To test your endpoint, use a sample of unlabeled data located in this repository, which can be used with the model. Batch endpoints can only process data that's located in the cloud and is accessible from the Azure Machine Learning workspace. In this example, you upload it to an Azure Machine Learning data store. You're going to create a data asset that can be used to invoke the endpoint for scoring. However, notice that batch endpoints accept data that can be placed in multiple type of locations.

  1. Invoke the endpoint with data from a storage account:

    JOB_NAME = $(az ml batch-endpoint invoke --name $ENDPOINT_NAME --input --query name -o tsv)


    The utility jq might not be installed on every installation. You can get instructions on GitHub.

  2. A batch job is started as soon as the command returns. You can monitor the status of the job until it finishes:

    az ml job show -n $JOB_NAME --web

Analyze the outputs

The job generates a named output called score where all the generated files are placed. Since you wrote into the directory directly, one file per each input file, then you can expect to have the same number of files. In this particular example, name the output files the same as the inputs, but they have a parquet extension.

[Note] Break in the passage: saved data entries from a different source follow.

-- ==== Sys2Proof/Machine/Idle.lean ====
section
/-! DEFINITION. What passes while no command waits: one microsecond (log entry 1). -/

namespace Sys2Proof.Machine

/-- What telemetry chains and captures see of their ports in a µs (R343, R344; log entries 93 and 110). -/
def Dev.looks (d : Dev) : Dev := { d with ports := Vector.ofFn d.tlmLook, samplers := Vector.ofFn d.samplerSeen }

/-- One microsecond without a command: chains and captures look at their ports, a latch whose sample instant has come copies (R351), and a management port whose line
has frames to send wakes (R201); then the time since power-on counts up, and the time base advances by its nominal period and the correction of TIME_FREQ_ADJ (R306,
R308). During a start only the time since power-on counts; with the host domain unpowered nothing does. Log entry 1. -/
def Dev.idle (d : Dev) : Dev :=
  match d.life with
  | .off => d
  | .starting => { d with uptime := d.uptime + 1 }
  | .running =>
    let d := d.looks.tlmLatches.inbandWake
    { d with uptime := d.uptime + 1, time := d.time.tick (signed 32 (d.get 0x6000 4)) }

/-- The whole machine idles for one microsecond. -/
def State.idle (s : State) : State := s.onDev Dev.idle

/-- Put a command at the front of the queue. -/
def State.withCommand (s : State) (c : Instr) : State := { s with pending := c :: s.pending }

end Sys2Proof.Machine
end

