/-! ## The dictionary and management frames -/

/-- OBJECT_WRITE, LOCK_SET (R34, R37, R53): a write that its object grants has the effect that the object's write has and is answered OK; for a plain
field, NOTIFY_INTERVAL, that effect is to store the value; a write of 1 to an open lock sets it and is recorded, and one of 0 changes nothing.
BIT_ALIAS_WRITE (R52): a write to a bit alias of FAULT_INT_ENABLE that the word grants is the write of the word with that one bit changed; an index that is
no alias answers ERR_INDEX (R36).
ARBITRATION_GRANT (R39, R463): the requests of a window are granted one after another, by route and then in their order, when none of them asks for a
reset; a granted reset that comes before a wider granted one of its window answers ERR_BUSY and does nothing, and the rest of the window follows it (the
answer is the model's choice, log entry 85). -/
def Obligations.DictionaryWrites : Prop :=
  (∀ (s : State) (r : Req) (w : WItem) (idx sub : Nat) (o : Op), itemOp s r w = (idx, sub, .dev o) → s.dev.hears r.route = true → s.dev.lostRequest idx = false →
    firstCode o.checks = .ok → Does (.objectWrite r w) s (fun d => o.later ((o.effect d).answer r .ok)))
  ∧ (∀ (s : State) (r : Req) (v : Nat), Writable s r 0x1428 3 v →
    Answers (.objectWrite r { index := 0x1428, sub := 3, type := Ty.u16.code, length := 2, value := v }) s r (fun d => d.stored 0x1428 3 v))
  ∧ (∀ (s : State) (r : Req) (lock : Lock), Ready s r (lockObject lock).1 (lockObject lock).2 1 → s.dev.flag (lockObject lock).1 (lockObject lock).2 = false →
    s.dev.stagingFull = false → Answers (.lockSet r lock 1) s r (fun d =>
      (d.put (lockObject lock).1 (lockObject lock).2 1).touch 0x0011 (d.lockBody r (lockObject lock).1 (lockObject lock).2)))
  ∧ (∀ (s : State) (r : Req) (lock : Lock), Ready s r (lockObject lock).1 (lockObject lock).2 0 → s.dev.flag (lockObject lock).1 (lockObject lock).2 = false →
    Answers (.lockSet r lock 0) s r id)
  ∧ (∀ (s : State) (r : Req) (bit v : Nat), bit < 32 → v < 2 →
    Writable s r 0x1C00 4 (putBit (s.dev.get 0x1C00 4) bit (v = 1)) →
    Answers (.bitAliasWrite r 0x7400 (bit + 1) v) s r (fun d => d.stored 0x1C00 4 (putBit (d.get 0x1C00 4) bit (v = 1))))
  ∧ (∀ (s : State) (r : Req) (index sub v : Nat), wordBit? index = none → s.dev.hears r.route = true → s.dev.lostRequest index = false →
    Does (.bitAliasWrite r index sub v) s (fun d => d.answer r .index))
  ∧ (∀ (s : State), Gives (.arbitrationGrant []) s (fun t => t = s))
  ∧ (∀ (s : State) (l : List Access), (∀ a ∈ l, accessReach a = 0) →
    Gives (.arbitrationGrant l) s (fun t => t = (inOrder l).foldl (fun s a => s.access a) s))
  ∧ (∀ (s : State) (r q : Req) (w x : WItem), routeRank r.route ≤ routeRank q.route → 0 < s.resetReach (.write r w) →
    s.resetReach (.write r w) < s.resetReach (.write q x) → Gives (.arbitrationGrant [.write r w, .write q x]) s (fun t =>
      t = State.accesses (s.resetReach (.write q x)) false (s.onDev (fun d => d.answer r .busy)) [.write q x]))
  ∧ (∀ (s : State) (r q : Req) (w x : WItem), routeRank r.route < routeRank q.route → w.index ≠ 0x1804 → x.index ≠ 0x1804 →
    Gives (.arbitrationGrant [.write q x, .write r w]) s (fun t => t = (s.writeAccess r w).writeAccess q x))
  ∧ (∀ (s : State) (r : Req) (w x : WItem), w.index ≠ 0x1804 → x.index ≠ 0x1804 →
    Gives (.arbitrationGrant [.write r w, .write r x]) s (fun t => t = (s.writeAccess r w).writeAccess r x))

Notice that a file predictions.csv is also included in the output folder. This file contains the summary of the processed files.

You can download the results of the job by using the job name:

To download the predictions, use the following command:

az ml job download --name $JOB_NAME --output-name score --download-path ./

Once the file is downloaded, you can open it using your favorite tool. The following example loads the predictions using Pandas dataframe.

import pandas as pd
import glob

output_files = glob.glob("named-outputs/score/*.parquet")
score = pd.concat((pd.read_parquet(f) for f in output_files))

The output looks as follows:

age sex ... thal prediction
63 1 ... fixed 0
67 1 ... normal 1
67 1 ... reversible 0
37 1 ... normal 0

Clean up resources

Run the following code to delete the batch endpoint and all the underlying deployments. Batch scoring jobs aren't deleted.